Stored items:
※
/-- ManualAuthoriseEvaluatesALiftedHose: CONFIG; no hose; no vehicle; a hose in IDLE; a refusal; a grant; a late volume
that leaks. -/
theorem test_case_manual_authorise :
    State.reset.started = false ∧ (on.started = true ∧ 3 < (4 : Byte).toNat) ∧ ¬vehicleNumber 0 ∧
    (vehicleNumber 1204 ∧ (on.hose 0).state ≠ .lifted) ∧
    (((rests .lifted).hose 0).state = .lifted ∧ findVehicle 1204 (rests .lifted) = some truck ∧
      findVehicle 7 (rests .lifted) = none) ∧
    (evaluate 0 1204 none (held (rests .lifted)) = .refuse .heldElsewhere 2 ∧ vehicleNumber 7) ∧
    ((∃ p, takesNotices (rests .lifted) p) ∧ evaluate 0 1204 none (rests .lifted)
      = .grant 2 100000 { DispenseFlags.clear with manual := true } .ok) ∧
    (∀ p, takesNotices (rests .lifted) p → 0 < freeUrgent (rests .lifted) p) ∧
    (let s := withA (fun x => { x with urgent := List.replicate 8 entry }) (rests .lifted);
      takesNotices s .a ∧ freeUrgent s .a = 0) ∧
    (let s := withMeter 0 { Meter.reset with lateActive := true, carried := 51 } (rests .lifted);
      (s.meter 0).lateActive = true ∧ leakSeen 0 s = true) := by
  unfold vehicleNumber takesNotices
  and_intros <;> first
    | decide
    | (intro p; cases p <;> decide)
    | exact ⟨.a, by decide⟩

/-- NozzleSwitchMovesAnIdleHose: each state group, the switch not yet known, an ISSUE owed and none. -/
theorem test_case_nozzle :
    (on.hose 0).switchKnown = false ∧ (on.started = true ∧ (on.hose 0).state = .idle) ∧
    ((rests .ended).hose 0).state ≠ .idle ∧
    (((rests .lifted).hose 0).state = .lifted ∧ ((rests .lifted).hose 0).timers.lift ≠ none) ∧
    ((sells .closing).hose 0).state = .closing ∧
    (((rests .ended).hose 0).state = .ended ∧ ((rests .ended).hose 0).pendingIssue = ⟨false, false⟩) ∧
    (let s := withHose 0 { hoseIn .refused with pendingIssue := ⟨true, false⟩ } on;
      (s.hose 0).state = .refused ∧ (s.hose 0).pendingIssue ≠ ⟨false, false⟩) := by
  decide

/-- QueueWaitEndsWithTheHoldOrLineBusy: both ports reserved; one lacking; the wait running. -/
theorem test_case_queue_wait :
    (let s := held (withHose 0 { (sells .holding).hose 0 with
        phase := .queueWait, waitPorts := ⟨true, true⟩, reserved := ⟨true, true⟩ } (sells .holding));
      holdReady 0 s ∧ (s.hose 0).waitPorts ≠ ⟨false, false⟩ ∧
        findHold s.ownNumber 0 s.holds = some ⟨5, 0, 1204, 0, 0, 40000, 7, 20⟩) ∧
    (let s := withHose 0 { (sells .holding).hose 0 with
        phase := .queueWait, waitPorts := ⟨true, true⟩, reserved := ⟨true, false⟩ } (sells .holding);
      ¬holdReady 0 s ∧ (s.hose 0).state = .holding ∧ (s.hose 0).timers.queueWait ≠ none ∧
        (s.hose 0).dispense = some sale ∧ (s.hose 0).lifted = true) := by
  unfold holdReady
  and_intros <;> first
    | decide
    | (intro p; cases p <;> decide)
    | exact fun f => absurd (f.2 .b rfl) (by decide)

/-- QueueWaitEndsWithTheHoldOrLineBusy: no port left to wait for, at a station that is not isolated and at one that
is. -/
theorem test_case_queue_wait_without_ports :
    let bare (s : State) : State := held (withHose 0 { (sells .holding).hose 0 with
      phase := .queueWait, waitPorts := ⟨false, false⟩ } s)
    (holdReady 0 (bare on) ∧ ((bare on).hose 0).waitPorts = ⟨false, false⟩ ∧
      findHold 5 0 (bare on).holds = some ⟨5, 0, 1204, 0, 0, 40000, 7, 20⟩ ∧ ¬cutOffFromSite (bare on)) ∧
    (holdReady 0 (bare mute) ∧ (bare mute).started = true ∧ cutOffFromSite (bare mute) ∧
      ((bare mute).hose 0).dispense = some sale) := by
  have shut : cutOffFromSite mute := fun p _ => by cases p <;> exact .inr rfl
  unfold holdReady
  and_intros <;> first
    | decide
    | exact shut
    | exact fun f => absurd (f .a rfl) (by decide)
    | (intro p; cases p <;> decide)

/-- SettleEndChecksTheCoil: a dispense on from RUNNING and one that closes at once. -/
theorem test_case_settle :
    ((sells .holding).hose 0).state = .holding ∧ ((sells .holding).hose 0).timers.settle ≠ none ∧
    ((sells .holding).hose 0).dispense = some sale ∧
    testedState HoseCfg.default 40000 39489 .running = .running ∧
    testedState HoseCfg.default 40000 39500 .running = .slowing ∧
    testedState HoseCfg.default 40000 39990 .running = .closing ∧ CoilSense.openCoil ≠ .good := by
  decide

/-- TimersAndHangUpEndADispense: each ending; TAG_LOST with the last hose in PAUSED, and with another in PAUSED. -/
theorem test_case_timers :
    (((sells .running).hose 0).state = .running ∧ ((sells .running).hose 0).timers.noFlow ≠ none) ∧
    (((sells .slowing).hose 0).state = .slowing ∧ ((sells .slowing).hose 0).timers.duration ≠ none) ∧
    (((sells .paused).hose 0).state = .paused ∧ ((sells .paused).hose 0).timers.tagReturn ≠ none) ∧
    (((sells .holding).hose 0).state = .holding ∧ ((sells .holding).hose 0).dispense = some sale) ∧
    (let s : State := { sells .paused with alert := .tagLost };
      s.alert = .tagLost ∧ (toClosing 0 .nozzle false s).alert = .none ∧
        (toClosing 0 .nozzle false (withHose 1 (hoseIn .paused) s)).alert = .tagLost) := by
  decide

/-- TagLossAndReaderFaultsAreReported. -/
theorem test_case_tag_loss :
    (let s := linked (fun x => { x with mode := .watch, line := .opened, watchTimer := some 1 }) (sells .slowing);
      (s.tag 0).mode = .watch ∧ (s.tag 0).watchTimer ≠ none ∧ (s.hose 0).state = .slowing ∧
        s.started = true ∧ (s.hoseCfg 0).fitted = true ∧ (s.tag 0).line = .opened) ∧
    (let s := linked (fun x => { x with mode := .watch, watchTimer := some 1 }) on;
      (s.tag 0).mode = .watch ∧ (s.tag 0).watchTimer ≠ none ∧ (s.hose 0).state ≠ .running ∧
        (s.hose 0).state ≠ .slowing) ∧
    (let s := linked (fun x => { x with mode := .seek, line := .opened }) (rests .lifted);
      (s.tag 0).mode = .seek ∧ (s.tag 0).line = .opened) ∧
    ((on.tag 0).line = .held ∧ (on.tag 0).mode ≠ .watch ∧ (on.tag 0).mode ≠ .seek) ∧
    (let s := linked (fun x => { x with line := .broken }) on;
      (s.tag 0).line = .broken) ∧
    (let s := linked (fun x => { x with line := .held, dataLow := true }) on;
      (s.tag 0).line ≠ .sending ∧ (s.tag 0).dataLow = true) ∧
    (let s := linked (fun x => { x with line := .opened }) on;
      (s.tag 0).line ≠ .broken ∧ (s.tag 0).dataLow = false) ∧ State.reset.started = false := by
  decide

/-- LampCommandsAreSentAndCompleted. -/
theorem test_case_lamp :
    (((sells .running).hose 0).timers.serviceLamp ≠ none ∧ ((sells .running).hose 0).state = .running) ∧
    (((rests .ended).hose 0).timers.serviceLamp ≠ none ∧ ((rests .ended).hose 0).state ≠ .running) ∧
    (let s := linked (fun x => { x with pendingLamp := some .red }) on;
      (s.tag 0).pendingLamp = some .red ∧ (s.tag 0).line = .held ∧ (s.tag 0).message = [] ∧
        (s.tag 0).buffer = none ∧ (s.tag 0).inFlight = none ∧ (s.hoseCfg 0).fitted = true) ∧
    ¬lampComing (on.tag 0) ∧
    (let s := linked (fun x => { x with inFlight := some .red, lampTimer := some 15 }) on;
      (s.tag 0).inFlight ≠ none ∧ (s.tag 0).lampTimer ≠ none) := by
  decide

/-- Hose 0 in CLOSING with an end reason, its nozzle lifted or hung up. -/
def closingSale (lifted : Bool) : State :=
  withHose 0 { (sells .closing).hose 0 with
    dispense := some { sale with endReason := some .nozzle }, lifted := lifted } (sells .closing)

/-- AfterFlowEndsTheDispense: the nozzle lifted; hung up with room on every port, and with a full queue. -/
theorem test_case_after_flow :
    (let s := closingSale true;
      (s.hose 0).state = .closing ∧ (s.hose 0).timers.afterFlow ≠ none ∧ (s.hose 0).lifted = true ∧
      (s.hose 0).dispense = some { sale with endReason := some .nozzle } ∧
      (s.hose 0).pendingIssue = ⟨false, false⟩ ∧ findVehicle sale.vehicle s = some truck) ∧
    (let s := closingSale false;
      (s.hose 0).state = .closing ∧ ¬((s.hose 0).lifted = true) ∧
      ∀ p, ¬(takesNotices s p ∧ freeRoutine s p = 0)) ∧
    (let s := withA (fun x => { x with routine := List.replicate 32 entry }) (closingSale false);
      takesNotices s .a ∧ freeRoutine s .a = 0) := by
  unfold takesNotices
  and_intros <;> first | decide | (intro p; cases p <;> decide)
※
#### EXERCISE
Scan the data for the word "fitted" and copy every line where it shows up.

#### ANSWER SPACE
        s.started = true ∧ (s.hoseCfg 0).fitted = true ∧ (s.tag 0).line = .opened) ∧
        (s.tag 0).buffer = none ∧ (s.tag 0).inFlight = none ∧ (s.hoseCfg 0).fitted = true) ∧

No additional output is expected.